I have two daughters. The thought of them fighting in whatever stupid war our elites concoct next—let alone being conscripted to do so—is repulsive. It’s a barbaric capitulation of any semblance of chivalric obligation among men, to say nothing of considerations of military readiness. A civilized society would find the very proposal offensive.

We shouldn’t underestimate the damage that drafting our daughters will wreck on a society already deeply confused about masculinity and femininity. TAC’s Carmel Richardson commented recently on viral reports that men are abandoning higher education in large numbers. She wrote:

There’s not much left for men in higher education. There’s not much left for men anywhere, for that matter, and one has to ask what reasonable means remain to try to close Pandora’s box.

One would have hoped that saying no to conscripting women to fight wars—a quintessentially masculine pursuit—would have been one of these reasonable means to try to close Pandora’s box. Apparently not.
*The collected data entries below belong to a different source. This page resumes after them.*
theorem Keeps.mem_p {m : Nat} {s t : State} (h : Keeps m s t) (x : List Host.Cell) (hx : mwf t.mem = true → mwf x = true) (hm : m ||| 16 = m) : Keeps m s { t with mem := x } :=
  h.step (Keeps.mem_ x hx) hm

theorem Keeps.tb_ {s : State} (x : List (Nat × Tb)) (h : mwf s.tb = true → mwf x = true) : Keeps 32 s { s with tb := x } where
  same p hp := by cases p <;> first | rfl | exact absurd hp (by decide)
  wf w := { w with tb := h w.tb }
  fuses := Sec.Kept.refl _
  fresh := le_refl _

theorem Keeps.tb_p {m : Nat} {s t : State} (h : Keeps m s t) (x : List (Nat × Tb)) (hx : mwf t.tb = true → mwf x = true) (hm : m ||| 32 = m) : Keeps m s { t with tb := x } :=
  h.step (Keeps.tb_ x hx) hm

theorem Keeps.tbi_ {s : State} (x : List (Nat × Tbi)) (h : mwf s.tbi = true → mwf x = true) : Keeps 64 s { s with tbi := x } where
  same p hp := by cases p <;> first | rfl | exact absurd hp (by decide)
  wf w := { w with tbi := h w.tbi }
  fuses := Sec.Kept.refl _
  fresh := le_refl _

theorem Keeps.tbi_p {m : Nat} {s t : State} (h : Keeps m s t) (x : List (Nat × Tbi)) (hx : mwf t.tbi = true → mwf x = true) (hm : m ||| 64 = m) : Keeps m s { t with tbi := x } :=
  h.step (Keeps.tbi_ x hx) hm

theorem Keeps.wg_ {s : State} (x : List (Nat × Wg)) (h : mwf s.wg = true → mwf x = true) : Keeps 128 s { s with wg := x } where
  same p hp := by cases p <;> first | rfl | exact absurd hp (by decide)
  wf w := { w with wg := h w.wg }
  fuses := Sec.Kept.refl _
  fresh := le_refl _

theorem Keeps.wg_p {m : Nat} {s t : State} (h : Keeps m s t) (x : List (Nat × Wg)) (hx : mwf t.wg = true → mwf x = true) (hm : m ||| 128 = m) : Keeps m s { t with wg := x } :=
  h.step (Keeps.wg_ x hx) hm

theorem Keeps.nc_ {s : State} (x : List (Nat × Nc)) (h : mwf s.nc = true → mwf x = true) : Keeps 256 s { s with nc := x } where
  same p hp := by cases p <;> first | rfl | exact absurd hp (by decide)
  wf w := { w with nc := h w.nc }
  fuses := Sec.Kept.refl _
  fresh := le_refl _

theorem Keeps.nc_p {m : Nat} {s t : State} (h : Keeps m s t) (x : List (Nat × Nc)) (hx : mwf t.nc = true → mwf x = true) (hm : m ||| 256 = m) : Keeps m s { t with nc := x } :=
  h.step (Keeps.nc_ x hx) hm

theorem Keeps.eng_ {s : State} (x : List (Nat × Eng)) (h : mwf s.eng = true → mwf x = true) : Keeps 512 s { s with eng := x } where
  same p hp := by cases p <;> first | rfl | exact absurd hp (by decide)
  wf w := { w with eng := h w.eng }
  fuses := Sec.Kept.refl _
  fresh := le_refl _

theorem Keeps.eng_p {m : Nat} {s t : State} (h : Keeps m s t) (x : List (Nat × Eng)) (hx : mwf t.eng = true → mwf x = true) (hm : m ||| 512 = m) : Keeps m s { t with eng := x } :=
  h.step (Keeps.eng_ x hx) hm

theorem Keeps.mx_ {s : State} (x : List (Nat × Mx)) (h : mwf s.mx = true → mwf x = true) : Keeps 1024 s { s with mx := x } where
  same p hp := by cases p <;> first | rfl | exact absurd hp (by decide)
  wf w := { w with mx := h w.mx }
  fuses := Sec.Kept.refl _
  fresh := le_refl _

theorem Keeps.mx_p {m : Nat} {s t : State} (h : Keeps m s t) (x : List (Nat × Mx)) (hx : mwf t.mx = true → mwf x = true) (hm : m ||| 1024 = m) : Keeps m s { t with mx := x } :=
  h.step (Keeps.mx_ x hx) hm

theorem Keeps.vx_ {s : State} (x : List (Nat × Vx)) (h : mwf s.vx = true → mwf x = true) : Keeps 2048 s { s with vx := x } where
  same p hp := by cases p <;> first | rfl | exact absurd hp (by decide)
  wf w := { w with vx := h w.vx }
  fuses := Sec.Kept.refl _
  fresh := le_refl _

theorem Keeps.vx_p {m : Nat} {s t : State} (h : Keeps m s t) (x : List (Nat × Vx)) (hx : mwf t.vx = true → mwf x = true) (hm : m ||| 2048 = m) : Keeps m s { t with vx := x } :=
  h.step (Keeps.vx_ x hx) hm

theorem Keeps.ls_ {s : State} (x : List (Nat × Ls)) (h : mwf s.ls = true → mwf x = true) : Keeps 4096 s { s with ls := x } where
  same p hp := by cases p <;> first | rfl | exact absurd hp (by decide)
  wf w := { w with ls := h w.ls }
  fuses := Sec.Kept.refl _
  fresh := le_refl _

theorem Keeps.ls_p {m : Nat} {s t : State} (h : Keeps m s t) (x : List (Nat × Ls)) (hx : mwf t.ls = true → mwf x = true) (hm : m ||| 4096 = m) : Keeps m s { t with ls := x } :=
  h.step (Keeps.ls_ x hx) hm

theorem Keeps.ks_ {s : State} (x : Ks) : Keeps 8192 s { s with ks := x } where
  same p hp := by cases p <;> first | rfl | exact absurd hp (by decide)
  wf w := { w with }
  fuses := Sec.Kept.refl _
  fresh := le_refl _

theorem Keeps.ks_p {m : Nat} {s t : State} (h : Keeps m s t) (x : Ks) (hm : m ||| 8192 = m) : Keeps m s { t with ks := x } :=
  h.step (Keeps.ks_ x) hm

theorem Keeps.bk_ {s : State} (x : List (Nat × Bk)) (h : mwf s.bk = true → mwf x = true) : Keeps 16384 s { s with bk := x } where
  same p hp := by cases p <;> first | rfl | exact absurd hp (by decide)
  wf w := { w with bk := h w.bk }
  fuses := Sec.Kept.refl _
  fresh := le_refl _

theorem Keeps.bk_p {m : Nat} {s t : State} (h : Keeps m s t) (x : List (Nat × Bk)) (hx : mwf t.bk = true → mwf x = true) (hm : m ||| 16384 = m) : Keeps m s { t with bk := x } :=
  h.step (Keeps.bk_ x hx) hm

theorem Keeps.rt_ {s : State} (x : List (Nat × Rt)) (h : mwf s.rt = true → mwf x = true) : Keeps 32768 s { s with rt := x } where
  same p hp := by cases p <;> first | rfl | exact absurd hp (by decide)
  wf w := { w with rt := h w.rt }
  fuses := Sec.Kept.refl _
  fresh := le_refl _

theorem Keeps.rt_p {m : Nat} {s t : State} (h : Keeps m s t) (x : List (Nat × Rt)) (hx : mwf t.rt = true → mwf x = true) (hm : m ||| 32768 = m) : Keeps m s { t with rt := x } :=
  h.step (Keeps.rt_ x hx) hm

theorem Keeps.sdir_ {s : State} (x : List (Nat × Sdir)) (h : mwf s.sdir = true → mwf x = true) : Keeps 65536 s { s with sdir := x } where
  same p hp := by cases p <;> first | rfl | exact absurd hp (by decide)
  wf w := { w with sdir := h w.sdir }
  fuses := Sec.Kept.refl _
  fresh := le_refl _

theorem Keeps.sdir_p {m : Nat} {s t : State} (h : Keeps m s t) (x : List (Nat × Sdir)) (hx : mwf t.sdir = true → mwf x = true) (hm : m ||| 65536 = m) : Keeps m s { t with sdir := x } :=
  h.step (Keeps.sdir_ x hx) hm

theorem Keeps.lane_ {s : State} (x : List (Nat × SLane)) (h : mwf s.lane = true → mwf x = true) : Keeps 131072 s { s with lane := x } where
  same p hp := by cases p <;> first | rfl | exact absurd hp (by decide)
  wf w := { w with lane := h w.lane }
  fuses := Sec.Kept.refl _
  fresh := le_refl _

theorem Keeps.lane_p {m : Nat} {s t : State} (h : Keeps m s t) (x : List (Nat × SLane)) (hx : mwf t.lane = true → mwf x = true) (hm : m ||| 131072 = m) : Keeps m s { t with lane := x } :=
  h.step (Keeps.lane_ x hx) hm

theorem Keeps.xfer_ {s : State} (x : List (Nat × Xfer)) (h : mwf s.xfer = true → mwf x = true) : Keeps 262144 s { s with xfer := x } where
  same p hp := by cases p <;> first | rfl | exact absurd hp (by decide)
  wf w := { w with xfer := h w.xfer }
  fuses := Sec.Kept.refl _
  fresh := le_refl _

theorem Keeps.xfer_p {m : Nat} {s t : State} (h : Keeps m s t) (x : List (Nat × Xfer)) (hx : mwf t.xfer = true → mwf x = true) (hm : m ||| 262144 = m) : Keeps m s { t with xfer := x } :=
  h.step (Keeps.xfer_ x hx) hm

theorem Keeps.chan_ {s : State} (x : List (Nat × Chan)) (h : mwf s.chan = true → mwf x = true) : Keeps 524288 s { s with chan := x } where
  same p hp := by cases p <;> first | rfl | exact absurd hp (by decide)
  wf w := { w with chan := h w.chan }
  fuses := Sec.Kept.refl _
  fresh := le_refl _

theorem Keeps.chan_p {m : Nat} {s t : State} (h : Keeps m s t) (x : List (Nat × Chan)) (hx : mwf t.chan = true → mwf x = true) (hm : m ||| 524288 = m) : Keeps m s { t with chan := x } :=
  h.step (Keeps.chan_ x hx) hm

theorem Keeps.comp_ {s : State} (x : List (Nat × List Nat)) (h : mwf s.comp = true → mwf x = true) : Keeps 1048576 s { s with comp := x } where
  same p hp := by cases p <;> first | rfl | exact absurd hp (by decide)
  wf w := { w with comp := h w.comp }
  fuses := Sec.Kept.refl _
  fresh := le_refl _

theorem Keeps.comp_p {m : Nat} {s t : State} (h : Keeps m s t) (x : List (Nat × List Nat)) (hx : mwf t.comp = true → mwf x = true) (hm : m ||| 1048576 = m) : Keeps m s { t with comp := x } :=
  h.step (Keeps.comp_ x hx) hm

theorem Keeps.edges_ {s : State} (x : List Edge) : Keeps 2097152 s { s with edges := x } where
  same p hp := by cases p <;> first | rfl | exact absurd hp (by decide)
  wf w := { w with }
  fuses := Sec.Kept.refl _
  fresh := le_refl _

theorem Keeps.edges_p {m : Nat} {s t : State} (h : Keeps m s t) (x : List Edge) (hm : m ||| 2097152 = m) : Keeps m s { t with edges := x } :=
  h.step (Keeps.edges_ x) hm

theorem Keeps.oldEdges_ {s : State} (x : List (Nat × List Edge)) (h : mwf s.oldEdges = true → mwf x = true) : Keeps 4194304 s { s with oldEdges := x } where
  same p hp := by cases p <;> first | rfl | exact absurd hp (by decide)
  wf w := { w with oldEdges := h w.oldEdges }
  fuses := Sec.Kept.refl _
  fresh := le_refl _

theorem Keeps.oldEdges_p {m : Nat} {s t : State} (h : Keeps m s t) (x : List (Nat × List Edge)) (hx : mwf t.oldEdges = true → mwf x = true) (hm : m ||| 4194304 = m) : Keeps m s { t with oldEdges := x } :=
  h.step (Keeps.oldEdges_ x hx) hm

theorem Keeps.arb_ {s : State} (x : List (Nat × Arb)) (h : mwf s.arb = true → mwf x = true) : Keeps 8388608 s { s with arb := x } where
  same p hp := by cases p <;> first | rfl | exact absurd hp (by decide)
  wf w := { w with arb := h w.arb }
  fuses := Sec.Kept.refl _
  fresh := le_refl _

theorem Keeps.arb_p {m : Nat} {s t : State} (h : Keeps m s t) (x : List (Nat × Arb)) (hx : mwf t.arb = true → mwf x = true) (hm : m ||| 8388608 = m) : Keeps m s { t with arb := x } :=
  h.step (Keeps.arb_ x hx) hm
Conservatives need to make support for drafting women a “red line” issue. We have been remarkably successful in bullying Republicans into compliance on the issue of abortion. A vote for a bill containing pro-abortion measures can be a career-ender in most districts.

Every GOP congressman who voted for the NDAA deserves to be grilled on this vote, and whether they really want their constituents’ daughters forced into battle. For now, the NDAA vote is instructive. The war lobby rules in Washington; its interests are powerful enough to override many sensible concerns about conscripting women. A civilized society requires we resist its power.